Stored data entries:
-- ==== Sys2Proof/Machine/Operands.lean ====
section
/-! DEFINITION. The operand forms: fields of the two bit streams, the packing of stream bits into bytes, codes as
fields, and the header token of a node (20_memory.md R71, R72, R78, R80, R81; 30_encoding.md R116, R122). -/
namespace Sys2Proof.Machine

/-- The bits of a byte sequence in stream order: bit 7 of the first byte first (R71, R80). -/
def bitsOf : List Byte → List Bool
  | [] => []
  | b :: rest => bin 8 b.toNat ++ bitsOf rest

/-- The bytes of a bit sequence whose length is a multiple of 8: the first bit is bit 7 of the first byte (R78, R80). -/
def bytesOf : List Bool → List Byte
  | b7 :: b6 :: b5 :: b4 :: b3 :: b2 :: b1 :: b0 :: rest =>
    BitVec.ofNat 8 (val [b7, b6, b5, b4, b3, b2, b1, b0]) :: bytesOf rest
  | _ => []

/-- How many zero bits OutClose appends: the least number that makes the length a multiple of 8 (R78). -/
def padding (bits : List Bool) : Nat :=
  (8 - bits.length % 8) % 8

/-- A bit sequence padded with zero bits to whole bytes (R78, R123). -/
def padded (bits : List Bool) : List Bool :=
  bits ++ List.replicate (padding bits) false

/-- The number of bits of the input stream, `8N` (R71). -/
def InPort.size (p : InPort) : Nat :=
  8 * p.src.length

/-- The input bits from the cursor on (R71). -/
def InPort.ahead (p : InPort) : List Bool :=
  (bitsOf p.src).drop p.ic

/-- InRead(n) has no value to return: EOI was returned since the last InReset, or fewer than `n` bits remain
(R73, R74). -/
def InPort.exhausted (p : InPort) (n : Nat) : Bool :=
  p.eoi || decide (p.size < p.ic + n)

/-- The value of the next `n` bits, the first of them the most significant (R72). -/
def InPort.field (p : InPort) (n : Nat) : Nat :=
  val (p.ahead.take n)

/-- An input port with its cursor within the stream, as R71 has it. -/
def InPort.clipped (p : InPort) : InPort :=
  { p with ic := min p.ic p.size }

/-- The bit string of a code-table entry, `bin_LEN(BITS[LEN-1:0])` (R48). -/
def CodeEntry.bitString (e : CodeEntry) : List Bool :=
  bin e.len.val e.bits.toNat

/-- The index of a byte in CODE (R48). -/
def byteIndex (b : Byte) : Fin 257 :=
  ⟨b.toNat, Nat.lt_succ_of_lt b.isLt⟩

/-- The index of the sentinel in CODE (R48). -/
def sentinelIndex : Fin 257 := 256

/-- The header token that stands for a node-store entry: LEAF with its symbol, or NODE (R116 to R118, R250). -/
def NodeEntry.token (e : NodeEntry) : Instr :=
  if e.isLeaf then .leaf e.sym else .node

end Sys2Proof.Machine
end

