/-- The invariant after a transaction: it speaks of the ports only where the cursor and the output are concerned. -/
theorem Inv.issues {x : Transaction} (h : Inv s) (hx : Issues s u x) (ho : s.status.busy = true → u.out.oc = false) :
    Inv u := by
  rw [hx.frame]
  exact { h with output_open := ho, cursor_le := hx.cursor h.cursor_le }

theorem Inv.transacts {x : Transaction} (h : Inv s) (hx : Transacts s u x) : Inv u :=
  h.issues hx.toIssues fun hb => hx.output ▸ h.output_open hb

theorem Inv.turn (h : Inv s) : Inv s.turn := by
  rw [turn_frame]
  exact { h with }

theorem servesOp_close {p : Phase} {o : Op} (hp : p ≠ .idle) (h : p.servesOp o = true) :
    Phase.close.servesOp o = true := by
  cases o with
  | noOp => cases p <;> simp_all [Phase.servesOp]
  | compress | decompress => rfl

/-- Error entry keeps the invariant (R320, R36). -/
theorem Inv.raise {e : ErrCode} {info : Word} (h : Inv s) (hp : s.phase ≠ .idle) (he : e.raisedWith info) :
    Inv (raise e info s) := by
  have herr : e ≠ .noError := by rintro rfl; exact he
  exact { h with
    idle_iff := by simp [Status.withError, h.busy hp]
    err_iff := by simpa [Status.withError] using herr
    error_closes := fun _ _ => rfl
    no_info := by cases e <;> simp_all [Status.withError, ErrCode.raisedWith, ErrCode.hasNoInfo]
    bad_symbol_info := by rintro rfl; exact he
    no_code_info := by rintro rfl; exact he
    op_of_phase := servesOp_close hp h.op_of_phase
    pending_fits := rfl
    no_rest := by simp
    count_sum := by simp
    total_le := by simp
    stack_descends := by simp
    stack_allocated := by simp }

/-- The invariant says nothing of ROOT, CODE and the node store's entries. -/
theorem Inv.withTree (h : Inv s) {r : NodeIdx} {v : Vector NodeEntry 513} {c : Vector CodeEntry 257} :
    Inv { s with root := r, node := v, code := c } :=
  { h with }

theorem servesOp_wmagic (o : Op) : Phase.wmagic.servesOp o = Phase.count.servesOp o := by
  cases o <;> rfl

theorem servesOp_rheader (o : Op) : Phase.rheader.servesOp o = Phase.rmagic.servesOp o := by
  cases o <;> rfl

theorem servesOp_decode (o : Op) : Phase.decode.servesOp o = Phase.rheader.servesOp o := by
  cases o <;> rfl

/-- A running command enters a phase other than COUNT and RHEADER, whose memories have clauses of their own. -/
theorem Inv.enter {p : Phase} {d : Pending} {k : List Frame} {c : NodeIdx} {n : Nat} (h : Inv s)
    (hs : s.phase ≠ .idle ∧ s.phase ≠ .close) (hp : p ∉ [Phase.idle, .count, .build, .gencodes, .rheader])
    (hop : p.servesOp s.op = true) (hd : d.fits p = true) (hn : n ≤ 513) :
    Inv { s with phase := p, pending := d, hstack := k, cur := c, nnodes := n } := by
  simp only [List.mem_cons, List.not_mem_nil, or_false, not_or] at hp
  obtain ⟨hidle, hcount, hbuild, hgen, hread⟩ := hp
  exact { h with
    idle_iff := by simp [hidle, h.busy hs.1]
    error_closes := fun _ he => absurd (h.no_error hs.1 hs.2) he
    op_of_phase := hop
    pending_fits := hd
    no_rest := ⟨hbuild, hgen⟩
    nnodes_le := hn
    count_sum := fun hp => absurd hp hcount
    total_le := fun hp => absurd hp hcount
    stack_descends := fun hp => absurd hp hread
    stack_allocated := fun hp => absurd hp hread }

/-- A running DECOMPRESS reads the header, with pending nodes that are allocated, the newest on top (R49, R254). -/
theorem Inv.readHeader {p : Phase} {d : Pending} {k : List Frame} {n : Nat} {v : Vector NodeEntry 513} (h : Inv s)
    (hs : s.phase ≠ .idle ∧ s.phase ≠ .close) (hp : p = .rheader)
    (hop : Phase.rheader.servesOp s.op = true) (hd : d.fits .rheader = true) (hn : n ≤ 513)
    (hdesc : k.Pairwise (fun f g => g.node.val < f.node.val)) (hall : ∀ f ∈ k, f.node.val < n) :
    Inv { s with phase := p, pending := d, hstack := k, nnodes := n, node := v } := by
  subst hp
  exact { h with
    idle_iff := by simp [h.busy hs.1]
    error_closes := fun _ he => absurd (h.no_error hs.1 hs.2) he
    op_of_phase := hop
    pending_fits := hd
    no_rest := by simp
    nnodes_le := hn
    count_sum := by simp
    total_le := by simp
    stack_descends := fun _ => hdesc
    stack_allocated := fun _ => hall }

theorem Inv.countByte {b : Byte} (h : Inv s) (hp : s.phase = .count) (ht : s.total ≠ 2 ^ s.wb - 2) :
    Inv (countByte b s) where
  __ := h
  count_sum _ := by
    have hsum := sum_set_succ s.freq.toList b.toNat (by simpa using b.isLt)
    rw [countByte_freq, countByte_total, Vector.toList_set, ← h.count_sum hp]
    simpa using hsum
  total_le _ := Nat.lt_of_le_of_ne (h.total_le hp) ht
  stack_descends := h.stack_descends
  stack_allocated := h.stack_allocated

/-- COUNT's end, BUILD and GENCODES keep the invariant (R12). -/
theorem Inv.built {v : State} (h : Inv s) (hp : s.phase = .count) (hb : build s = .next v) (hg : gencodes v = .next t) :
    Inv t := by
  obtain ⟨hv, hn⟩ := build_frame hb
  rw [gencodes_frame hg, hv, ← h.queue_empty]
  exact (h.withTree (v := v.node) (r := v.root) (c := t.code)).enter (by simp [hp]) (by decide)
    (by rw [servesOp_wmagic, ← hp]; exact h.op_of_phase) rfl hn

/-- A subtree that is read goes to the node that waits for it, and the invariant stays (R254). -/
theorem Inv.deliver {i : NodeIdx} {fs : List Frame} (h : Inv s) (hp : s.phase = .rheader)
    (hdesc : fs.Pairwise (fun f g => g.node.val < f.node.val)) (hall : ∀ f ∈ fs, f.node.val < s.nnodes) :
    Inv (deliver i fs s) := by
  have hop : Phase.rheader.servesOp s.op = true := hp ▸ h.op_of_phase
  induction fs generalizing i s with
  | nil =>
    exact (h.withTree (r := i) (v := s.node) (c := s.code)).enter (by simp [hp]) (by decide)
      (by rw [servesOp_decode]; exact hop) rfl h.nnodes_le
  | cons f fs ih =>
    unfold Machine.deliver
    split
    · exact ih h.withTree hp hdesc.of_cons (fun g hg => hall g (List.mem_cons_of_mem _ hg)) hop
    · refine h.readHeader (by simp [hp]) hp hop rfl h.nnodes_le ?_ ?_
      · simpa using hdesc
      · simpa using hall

- **Required work**
Your answer should be the exact lines above from the one with "(hop : p.servesOp" through the one with "(hop : Phase.rheader.servesOp", both included, and nothing besides.

- **Your solution**
    (hop : p.servesOp s.op = true) (hd : d.fits p = true) (hn : n ≤ 513) :
    Inv { s with phase := p, pending := d, hstack := k, cur := c, nnodes := n } := by
  simp only [List.mem_cons, List.not_mem_nil, or_false, not_or] at hp
  obtain ⟨hidle, hcount, hbuild, hgen, hread⟩ := hp
  exact { h with
    idle_iff := by simp [hidle, h.busy hs.1]
    error_closes := fun _ he => absurd (h.no_error hs.1 hs.2) he
    op_of_phase := hop
    pending_fits := hd
    no_rest := ⟨hbuild, hgen⟩
    nnodes_le := hn
    count_sum := fun hp => absurd hp hcount
    total_le := fun hp => absurd hp hcount
    stack_descends := fun hp => absurd hp hread
    stack_allocated := fun hp => absurd hp hread }

/-- A running DECOMPRESS reads the header, with pending nodes that are allocated, the newest on top (R49, R254). -/
theorem Inv.readHeader {p : Phase} {d : Pending} {k : List Frame} {n : Nat} {v : Vector NodeEntry 513} (h : Inv s)
    (hs : s.phase ≠ .idle ∧ s.phase ≠ .close) (hp : p = .rheader)
    (hop : Phase.rheader.servesOp s.op = true) (hd : d.fits .rheader = true) (hn : n ≤ 513)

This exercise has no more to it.